AIM OF THE EXERCISE:
In the records that follow, find the line with "(hmeasure : r0"; from there, retype every line exactly through the line with "a * inverseMod a m % m = 1 := by", which also belongs to the answer.
──────
/-- The power of 2 counted divides both. -/
theorem two_pow_commonTwos_dvd (fuel a b : Nat) : 2 ^ commonTwos fuel a b ∣ a ∧ 2 ^ commonTwos fuel a b ∣ b := by
  induction fuel generalizing a b with
  | zero => simp [commonTwos]
  | succ fuel ih =>
    unfold commonTwos
    split
    · next heven =>
      obtain ⟨ha, hb⟩ := heven
      obtain ⟨hda, hdb⟩ := ih (a / 2) (b / 2)
      rw [pow_succ']
      exact ⟨Nat.mul_dvd_of_dvd_div (Nat.dvd_of_mod_eq_zero ha) hda,
        Nat.mul_dvd_of_dvd_div (Nat.dvd_of_mod_eq_zero hb) hdb⟩
    · simp

/-- It is the largest: with as many rounds as bits, one of the quotients is odd. -/
theorem commonTwos_odd (fuel : Nat) {a : Nat} (b : Nat) (ha : a ≠ 0) (hlt : a < 2 ^ fuel) :
    a / 2 ^ commonTwos fuel a b % 2 = 1 ∨ b / 2 ^ commonTwos fuel a b % 2 = 1 := by
  induction fuel generalizing a b with
  | zero => omega
  | succ fuel ih =>
    unfold commonTwos
    split
    · rw [pow_succ', ← Nat.div_div_eq_div_mul, ← Nat.div_div_eq_div_mul]
      exact ih (b / 2) (by omega) (by omega)
    · simp only [pow_zero, Nat.div_one]
      omega

/-- The loop within 512 subtractions, from two 256-bit numbers with no common factor 2: the product of two of them is
below `2^512`. -/
theorem steinLoop_of_oddPart {a b : Nat} (ha0 : a ≠ 0) (ha : a < 2 ^ 256) (hb : b < 2 ^ 256)
    (hodd : a % 2 = 1 ∨ b % 2 = 1) : steinLoop 512 (oddPart 256 a) b = Nat.gcd a b := by
  have hlta : oddPart 256 a < 2 ^ 256 := (oddPart_le 256 a).trans_lt ha
  have hltb : oddPart 256 b < 2 ^ 256 := (oddPart_le 256 b).trans_lt hb
  have hmeasure : oddPart 256 a * oddPart 256 b < 2 ^ 512 := by
    rw [two_pow_512]
    exact Nat.mul_lt_mul'' hlta hltb
  rw [steinLoop_eq_gcd 512 (oddPart_odd 256 ha0 ha) hlta hb hmeasure, gcd_oddPart_left 256 hodd]

/-- Settles O36: the common power of 2 is divided out and multiplied back, the loop does the rest. -/
theorem steinComputesTheGcd : Obligations.SteinComputesTheGcd := by
  intro a b ha hb
  unfold steinGcd
  split
  next ha0 => rw [ha0, Nat.gcd_zero_left]
  next ha0 =>
    split
    next hb0 => rw [hb0, Nat.gcd_zero_right]
    next hb0 =>
      obtain ⟨hda, hdb⟩ := two_pow_commonTwos_dvd 256 a b
      have hodd := commonTwos_odd 256 b ha0 ha
      dsimp only
      generalize 2 ^ commonTwos 256 a b = p at *
      have hne : a / p ≠ 0 := fun h => ha0 (by rw [← Nat.div_mul_cancel hda, h, Nat.zero_mul])
      rw [steinLoop_of_oddPart hne ((Nat.div_le_self a p).trans_lt ha) ((Nat.div_le_self b p).trans_lt hb) hodd,
        ← Nat.gcd_mul_right, Nat.div_mul_cancel hda, Nat.div_mul_cancel hdb]

/-! ### The extended Euclidean algorithm (R183) -/

theorem inverseLoop_lt {m : Nat} (hm : m ≠ 0) (fuel r0 r1 s0 s1 : Nat) (h0 : s0 < m) (h1 : s1 < m) :
    inverseLoop m fuel r0 r1 s0 s1 < m := by
  induction fuel generalizing r0 r1 s0 s1 with
  | zero => exact h0
  | succ fuel ih =>
    unfold inverseLoop
    split
    · exact h0
    · exact ih _ _ _ _ h1 (subMod_lt _ _ hm)

/-- One division at least halves the product of the two remainders. -/
theorem euclid_measure {r0 r1 n : Nat} (hpos : r1 ≠ 0) (hle : r1 ≤ r0) (h : r0 * r1 < 2 ^ (n + 1)) :
    r1 * (r0 % r1) < 2 ^ n := by
  have hmod : r0 % r1 < r1 := Nat.mod_lt _ (Nat.pos_of_ne_zero hpos)
  have hdiv : r1 * 1 ≤ r1 * (r0 / r1) := Nat.mul_le_mul_left r1 (Nat.div_pos hle (Nat.pos_of_ne_zero hpos))
  have hsplit := Nat.mod_add_div r0 r1
  have hhalf : 2 * (r0 % r1) ≤ r0 := by omega
  have hprod := Nat.mul_le_mul_left r1 hhalf
  rw [Nat.mul_left_comm, Nat.mul_comm r1 r0] at hprod
  omega

/-- The invariant: each coefficient times `a` is its remainder modulo `m`, and the loop ends at the greatest common
divisor. -/
theorem inverseLoop_mul {m : Nat} (hm : m ≠ 0) (a : ZMod m) (fuel : Nat) {r0 r1 s0 s1 : Nat}
    (h0 : (s0 : ZMod m) * a = r0) (h1 : (s1 : ZMod m) * a = r1) (hpos : 0 < r0) (hle : r1 ≤ r0)
    (hmeasure : r0 * r1 < 2 ^ fuel) :
    (inverseLoop m fuel r0 r1 s0 s1 : ZMod m) * a = (Nat.gcd r0 r1 : Nat) := by
  induction fuel generalizing r0 r1 s0 s1 with
  | zero =>
    have hr1 : r1 = 0 := by
      by_contra hne
      have := Nat.mul_pos hpos (Nat.pos_of_ne_zero hne)
      omega
    rw [hr1, Nat.gcd_zero_right, inverseLoop, h0]
  | succ fuel ih =>
    unfold inverseLoop
    split
    next hr1 => rw [hr1, Nat.gcd_zero_right, h0]
    next hr1 =>
      have hnext : (subMod s0 (r0 / r1 * s1) m : ZMod m) * a = (r0 % r1 : Nat) := by
        have hdivision : ((r0 % r1 : Nat) : ZMod m) = r0 - (r0 / r1 : Nat) * r1 := by
          rw [eq_sub_iff_add_eq]
          exact_mod_cast congrArg (Nat.cast (R := ZMod m)) (by rw [Nat.mul_comm]; exact Nat.mod_add_div r0 r1)
        rw [subMod_zmodCast _ _ hm, Nat.cast_mul, sub_mul, mul_assoc, h0, h1, hdivision]
      rw [ih h1 hnext (Nat.pos_of_ne_zero hr1) (Nat.mod_lt _ (Nat.pos_of_ne_zero hr1)).le (euclid_measure hr1 hle hmeasure),
        Nat.gcd_comm, ← Nat.gcd_rec, Nat.gcd_comm]

theorem inverseMod_lt (a : Nat) {m : Nat} (hm : 2 ≤ m) : inverseMod a m < m :=
  inverseLoop_lt (by omega) _ _ _ _ _ (by omega) (by omega)

/-- 512 divisions are enough for a 256-bit modulus: the value is the inverse of an invertible operand. -/
theorem mul_inverseMod_mod (a : Nat) {m : Nat} (hm : 2 ≤ m) (hlt : m < 2 ^ 256) (hgcd : Nat.gcd (a % m) m = 1) :
    a * inverseMod a m % m = 1 := by
  have hred : a % m < m := Nat.mod_lt _ (by omega)
  have hmeasure : m * (a % m) < 2 ^ 512 := by
    rw [two_pow_512]
    exact Nat.mul_lt_mul'' hlt (hred.trans hlt)
  have hinverse : (inverseMod a m : ZMod m) * (a : ZMod m) = 1 := by
    have hmul := inverseLoop_mul (by omega) (a : ZMod m) 512 (r0 := m) (r1 := a % m) (s0 := 0) (s1 := 1)
      (by simp) (by simp) (by omega) hred.le hmeasure
    rw [inverseMod, hmul, Nat.gcd_comm, hgcd, Nat.cast_one]
  have hmodEq : a * inverseMod a m ≡ 1 [MOD m] := by
    rw [← ZMod.natCast_eq_natCast_iff]
    push_cast
    rw [mul_comm]
    exact hinverse
  rw [hmodEq, Nat.mod_eq_of_lt (by omega)]

end Sys2Proof.Machine
end

section
/-! PROOFS. The integer and modular commands (spec/41_bigint_modular.md). All but MUL and CMP write one slot: they are
always in range (`regions_of_slotWritten`), so each is settled by its rule, which raises DOMAIN on its guard and writes
one integer otherwise. What the engines compute is settled above. -/

namespace Sys2Proof.Machine

/-! ### The commands that write one slot -/

/-- The slot an integer command writes: each of R170 to R183 but MUL, which writes two, and CMP, which writes none. -/
def slotWritten : Instr → Option Slot
  | .add d _ _ | .sub d _ _ | .gcd d _ _ => some d
  | .modadd d _ _ _ | .modsub d _ _ _ | .modmul d _ _ _ | .montmul d _ _ _ | .modexp d _ _ _ => some d
  | .montin d _ _ | .montout d _ _ | .modinv d _ _ | .modinvvt d _ _ => some d
  | _ => none

/-- RANGE cannot occur: every operand is one slot. -/
theorem regions_of_slotWritten {i : Instr} {d : Slot} (h : slotWritten i = some d) :
    i ≠ .endSeq ∧ regionsInRange i = true ∧ writeRegions i = [slotsAt d 1] := by
  unfold slotWritten at h
  split at h <;> cases h <;>
    exact ⟨nofun, by simp [regionsInRange, readRegions, writeRegions, slotAt_inRange], rfl⟩

section oneSlot

variable {i : Instr} {d : Slot} {s : State} {v : Nat} {result : State → Prop}

theorem haltsWith_of_rule {e : ErrCode} (hd : slotWritten i = some d) (h : ruleOf i s = .error e) : HaltsWith i s e := by
  obtain ⟨hi, hr, -⟩ := regions_of_slotWritten hd
  exact exec_halts i s e hi hr h

/-- A command whose rule answers an integer of one slot completes, and the slot holds it. -/
theorem completesWriting_of_slotResult (hd : slotWritten i = some d) (h : ruleOf i s = slotResult d v)
    (hv : v < 2 ^ 256) (hpc : s.pc ≠ 255) (hres : ∀ t, slotValue t d = v → result t) :
    CompletesWriting i s [slotsAt d 1] result := by
  obtain ⟨hi, hr, hw⟩ := regions_of_slotWritten hd
  rw [← hw]
  exact exec_completesWriting i s _ result hi hr h hpc fun t ht => hres t (slotValue_putSlot s t d v hv ht)

/-- The same for ADD and SUB, which write C beside the slot. -/
theorem completes_of_slot_and_carry {carry : Bool} (hd : slotWritten i = some d)
    (h : ruleOf i s = .ok { writes := [putSlot d v], c := some carry }) (hv : v < 2 ^ 256) (hpc : s.pc ≠ 255) :
    ∃ t, exec i s = .next t ∧ slotValue t d = v ∧ t.c = carry ∧ t.v = s.v ∧ t.cmp = s.cmp ∧ Completed s t ∧
      SameOutside [slotsAt d 1] s.dm t.dm := by
  obtain ⟨hi, hr, hw⟩ := regions_of_slotWritten hd
  obtain ⟨t, ht, hdone, hdm, hc, hv', hcmp, hout⟩ := exec_completes i s _ hi hr h hpc
  exact ⟨t, ht, slotValue_putSlot s t d v hv hdm, hc, hv', hcmp, hdone, hw ▸ hout⟩

end oneSlot

/-- A residue modulo a slot's value fits a slot. -/
theorem mod_slotValue_lt (x : Nat) {s : State} {c : Slot} (hm : slotValue s c ≠ 0) :
    x % slotValue s c < 2 ^ 256 :=
  (Nat.mod_lt x (Nat.pos_of_ne_zero hm)).trans (slotValue_lt s c)

/-! ### What each rule answers -/

section rules

variable {a b c : Slot} {s : State} (d : Slot)

theorem ruleModadd_domain (hm : slotValue s c = 0) : ruleModadd d a b c s = .error .domain := if_pos hm

theorem ruleModadd_residue (hm : slotValue s c ≠ 0) :
    ruleModadd d a b c s = slotResult d ((slotValue s a + slotValue s b) % slotValue s c) := if_neg hm

theorem ruleModsub_domain (hm : slotValue s c = 0) : ruleModsub d a b c s = .error .domain := if_pos hm

theorem ruleModsub_residue (hm : slotValue s c ≠ 0) :
    ruleModsub d a b c s = slotResult d (subMod (slotValue s a) (slotValue s b) (slotValue s c)) := if_neg hm
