-- ==== Sys2Proof/Certificates/Slice0/Obligations.lean ====
section
/-! DEFINITION. The statements for the provers, each an obligation from the spec's numbered rules; the docstring names the
rule, and the log entry where a clause is the model's own choice. -/

open Sys2Proof Sys2Proof.Machine

/-- The bit an instruction presents to the block: SAMPLE(b), and the characters '0' and '1' (40 R100, 60 R220). -/
def Sys2Proof.Claims.sampleOf : Instr → Option Bit
  | .sample b => some b
  | .text0 => some 0#1
  | .text1 => some 1#1
  | _ => none

/-- The fm_pair row of a valid pair: from line state l it yields LogicalBit d (30 R71). -/
def Sys2Proof.Claims.validRow : LineState → Bit → Instr
  | .low, d => if d = 1#1 then .fmLow11 else .fmLow10
  | .high, d => if d = 1#1 then .fmHigh00 else .fmHigh01

/-- The fm_pair row of an invalid pair: from line state l with later sample b (30 R71). -/
def Sys2Proof.Claims.invalidRow : LineState → Bit → Instr
  | .low, b => .fmLowInvalid b
  | .high, b => .fmHighInvalid b

/-- A complete Frame word's row is run on a Record that is handed on if not empty: what FLUSH leaves of the state
(42 R160), with the search started again (42 R146, R147). That the emitter's bytes join `tap` in the same step is the
model's choice (log entry 10). -/
def Sys2Proof.Claims.closed (s : State) : State :=
  { s with
    trace := s.trace ++ (if s.rcd = [] then [] else [Event.record s.rcd.length])
    nRec := s.nRec + (if s.rcd = [] then 0 else 1)
    sink := s.sink ++ (if s.rcd = [] then [] else [s.rcd])
    tap := s.tap ++ (if s.rcd = [] then [] else le32 s.rcd.length ++ s.rcd ++ le32 s.rcd.length)
    rcd := [] }

/-- An operation the block takes only while FAULT = none: every row but RESET and the two rows that act outside the block
(40 R104; 60 R220, R230). -/
def Sys2Proof.Claims.needsNoFault : Instr → Bool
  | .reset => false
  | .textOther _ => false
  | .tapRecord _ => false
  | _ => true

open Sys2Proof.Claims

/-! ### The input symbols and the characters -/

/-- 40 R100, 41 R120: the first sample of a pair is only latched and counted. -/
def Obligations.SampleLatchesFirstOfPair : Prop :=
  ∀ (i : Instr) (b : Bit) (s : State), sampleOf i = some b → s.fault = none → Reachable s → s.fsm ≠ .done → s.hv = 0#1 →
    exec i s = .next { s with nCh := s.nCh + 1, hv := 1#1, ha := b }

/-- 41 R120, R121, R124: the second sample of an invalid pair. -/
def Obligations.SampleCompletingInvalidPairIsSkipped : Prop :=
  ∀ (i : Instr) (b : Bit) (s : State), sampleOf i = some b → s.fault = none → Reachable s → s.fsm ≠ .done → s.hv = 1#1 →
    s.ha = lineLevel s.ls →
    exec i s = .next { s with
      nCh := s.nCh + 1, hv := 0#1, ha := 0#1, nPair := s.nPair + 1, nErr := s.nErr + 1
      trace := s.trace ++ [.pairErr s.nPair s.ha b] }

/-- 41 R120, R121, R123: the second sample of a valid pair yields LogicalBit 1 if the two samples agree and 0 if not, LS
becomes the level of the second sample, and the classifier takes the bit in the same step. -/
def Obligations.SampleCompletingValidPairYieldsBit : Prop :=
  ∀ (i : Instr) (b : Bit) (s : State), sampleOf i = some b → s.fault = none → Reachable s → s.fsm ≠ .done → s.hv = 1#1 →
    s.ha ≠ lineLevel s.ls →
    exec i s = .next (classifyBit (if b = s.ha then 1#1 else 0#1) s.nLb { s with
      nCh := s.nCh + 1, hv := 0#1, ha := 0#1, nPair := s.nPair + 1, nLb := s.nLb + 1, ls := lineOfLevel b
      trace := s.trace ++ [.lbit s.nLb (if b = s.ha then 1#1 else 0#1)] })

/-- 40 R100, 41 R120, R121, 30 R71: the second sample of a pair runs the fm_pair row of the word s, a, b. -/
def Obligations.SampleRunsThePairRowOfItsWord : Prop :=
  ∀ (i : Instr) (b : Bit) (s : State), sampleOf i = some b → s.fault = none → Reachable s → s.fsm ≠ .done → s.hv = 1#1 →
    exec i s = exec (decodeFmPair (pairWord (lineLevel s.ls) s.ha b))
      { s with nCh := s.nCh + 1, hv := 0#1, ha := 0#1 }

/-- 40 R102 with 42 R142, R150, R160: EOS in SEARCHING and in IN_RECORD. In IN_RECORD it emits INCOMPLETE with
the fill, flushes, and discards the partial Frame; an odd sample held is discarded and stays counted. That the TAP bytes are written in the same step is log entry 10. -/
def Obligations.EosEndsTheRun : Prop :=
  ∀ s : State, s.fault = none → Reachable s →
    (s.fsm = .searching → exec .eos s = .next { s with
      hv := 0#1, ha := 0#1, win := 0#3, wfill := 0#2, frm := 0#11, ffill := 0#4, fsm := .done
      trace := s.trace ++ [.done] }) ∧
    (s.fsm = .inRecord → exec .eos s = .next { s with
      hv := 0#1, ha := 0#1, win := 0#3, wfill := 0#2, frm := 0#11, ffill := 0#4, fsm := .done, rcd := []
      trace := s.trace ++ (.incomplete s.ffill.toNat :: (if s.rcd = [] then [] else [.record s.rcd.length])) ++ [.done]
      nRec := s.nRec + (if s.rcd = [] then 0 else 1)
      sink := s.sink ++ (if s.rcd = [] then [] else [s.rcd])
      tap := s.tap ++ (if s.rcd = [] then [] else le32 s.rcd.length ++ s.rcd ++ le32 s.rcd.length) })

/-- 70 R250, 40 R103, 10 R36: RESET in every state, faulted and DONE included: every register at its value, the trace empty,
the configuration unchanged. -/
def Obligations.ResetStartsANewRun : Prop :=
  ∀ s : State, ∃ t, exec .reset s = .next t ∧
    t.ls = s.cfg.initLineState ∧ t.hv = 0#1 ∧ t.ha = 0#1 ∧ t.fsm = .searching ∧ t.win = 0#3 ∧ t.wfill = 0#2 ∧
    t.frm = 0#11 ∧ t.ffill = 0#4 ∧ t.rcd = [] ∧ t.nCh = 0 ∧ t.nPair = 0 ∧ t.nErr = 0 ∧ t.nLb = 0 ∧ t.nMark = 0 ∧
    t.nFrame = 0 ∧ t.nRec = 0 ∧ t.fault = none ∧ t.trace = [] ∧ t.cfg = s.cfg

/-- The model's choice (log entries 1 and 10): RESET starts the record of the outputs anew, and leaves the words still to be
presented. -/
def Obligations.ResetRestartsTheOutputRecord : Prop :=
  ∀ s : State, ∃ t, exec .reset s = .next t ∧ t.sink = [] ∧ t.tap = [] ∧ t.input = s.input

/-- 60 R220: a character other than '0' and '1' is ignored, in every state. -/
def Obligations.OtherCharactersAreIgnored : Prop :=
  ∀ (c : Byte) (s : State), exec (.textOther c) s = .next s

/-! ### The line decoder's rows -/

/-- 41 R123: a valid pair row, in every state of the classifier but DONE. -/
def Obligations.ValidPairRowYieldsItsBit : Prop :=
  ∀ (l : LineState) (d : Bit) (s : State), s.fault = none → RegsOk s → s.fsm ≠ .done → s.ls = l →
    exec (validRow l d) s = .next (classifyBit d s.nLb { s with
      nPair := s.nPair + 1, nLb := s.nLb + 1, ls := fmNext l d, trace := s.trace ++ [.lbit s.nLb d] })

/-- 41 R124: an invalid pair row: N_ERR and N_PAIR, one PAIR_ERR, and nothing else; LS is unchanged. -/
def Obligations.InvalidPairRowChangesOnlyItsCounters : Prop :=
  ∀ (l : LineState) (b : Bit) (s : State), s.fault = none → RegsOk s → s.fsm ≠ .done → s.ls = l →
    exec (invalidRow l b) s = .next { s with
      nPair := s.nPair + 1, nErr := s.nErr + 1, trace := s.trace ++ [.pairErr s.nPair (lineLevel l) b] }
──────
RESPONSE FOR THIS EXERCISE:
    (hmeasure : r0 * r1 < 2 ^ fuel) :
    (inverseLoop m fuel r0 r1 s0 s1 : ZMod m) * a = (Nat.gcd r0 r1 : Nat) := by
  induction fuel generalizing r0 r1 s0 s1 with
  | zero =>
    have hr1 : r1 = 0 := by
      by_contra hne
      have := Nat.mul_pos hpos (Nat.pos_of_ne_zero hne)
      omega
    rw [hr1, Nat.gcd_zero_right, inverseLoop, h0]
  | succ fuel ih =>
    unfold inverseLoop
    split
    next hr1 => rw [hr1, Nat.gcd_zero_right, h0]
    next hr1 =>
      have hnext : (subMod s0 (r0 / r1 * s1) m : ZMod m) * a = (r0 % r1 : Nat) := by
        have hdivision : ((r0 % r1 : Nat) : ZMod m) = r0 - (r0 / r1 : Nat) * r1 := by
          rw [eq_sub_iff_add_eq]
          exact_mod_cast congrArg (Nat.cast (R := ZMod m)) (by rw [Nat.mul_comm]; exact Nat.mod_add_div r0 r1)
        rw [subMod_zmodCast _ _ hm, Nat.cast_mul, sub_mul, mul_assoc, h0, h1, hdivision]
      rw [ih h1 hnext (Nat.pos_of_ne_zero hr1) (Nat.mod_lt _ (Nat.pos_of_ne_zero hr1)).le (euclid_measure hr1 hle hmeasure),
        Nat.gcd_comm, ← Nat.gcd_rec, Nat.gcd_comm]

theorem inverseMod_lt (a : Nat) {m : Nat} (hm : 2 ≤ m) : inverseMod a m < m :=
  inverseLoop_lt (by omega) _ _ _ _ _ (by omega) (by omega)

/-- 512 divisions are enough for a 256-bit modulus: the value is the inverse of an invertible operand. -/
theorem mul_inverseMod_mod (a : Nat) {m : Nat} (hm : 2 ≤ m) (hlt : m < 2 ^ 256) (hgcd : Nat.gcd (a % m) m = 1) :
    a * inverseMod a m % m = 1 := by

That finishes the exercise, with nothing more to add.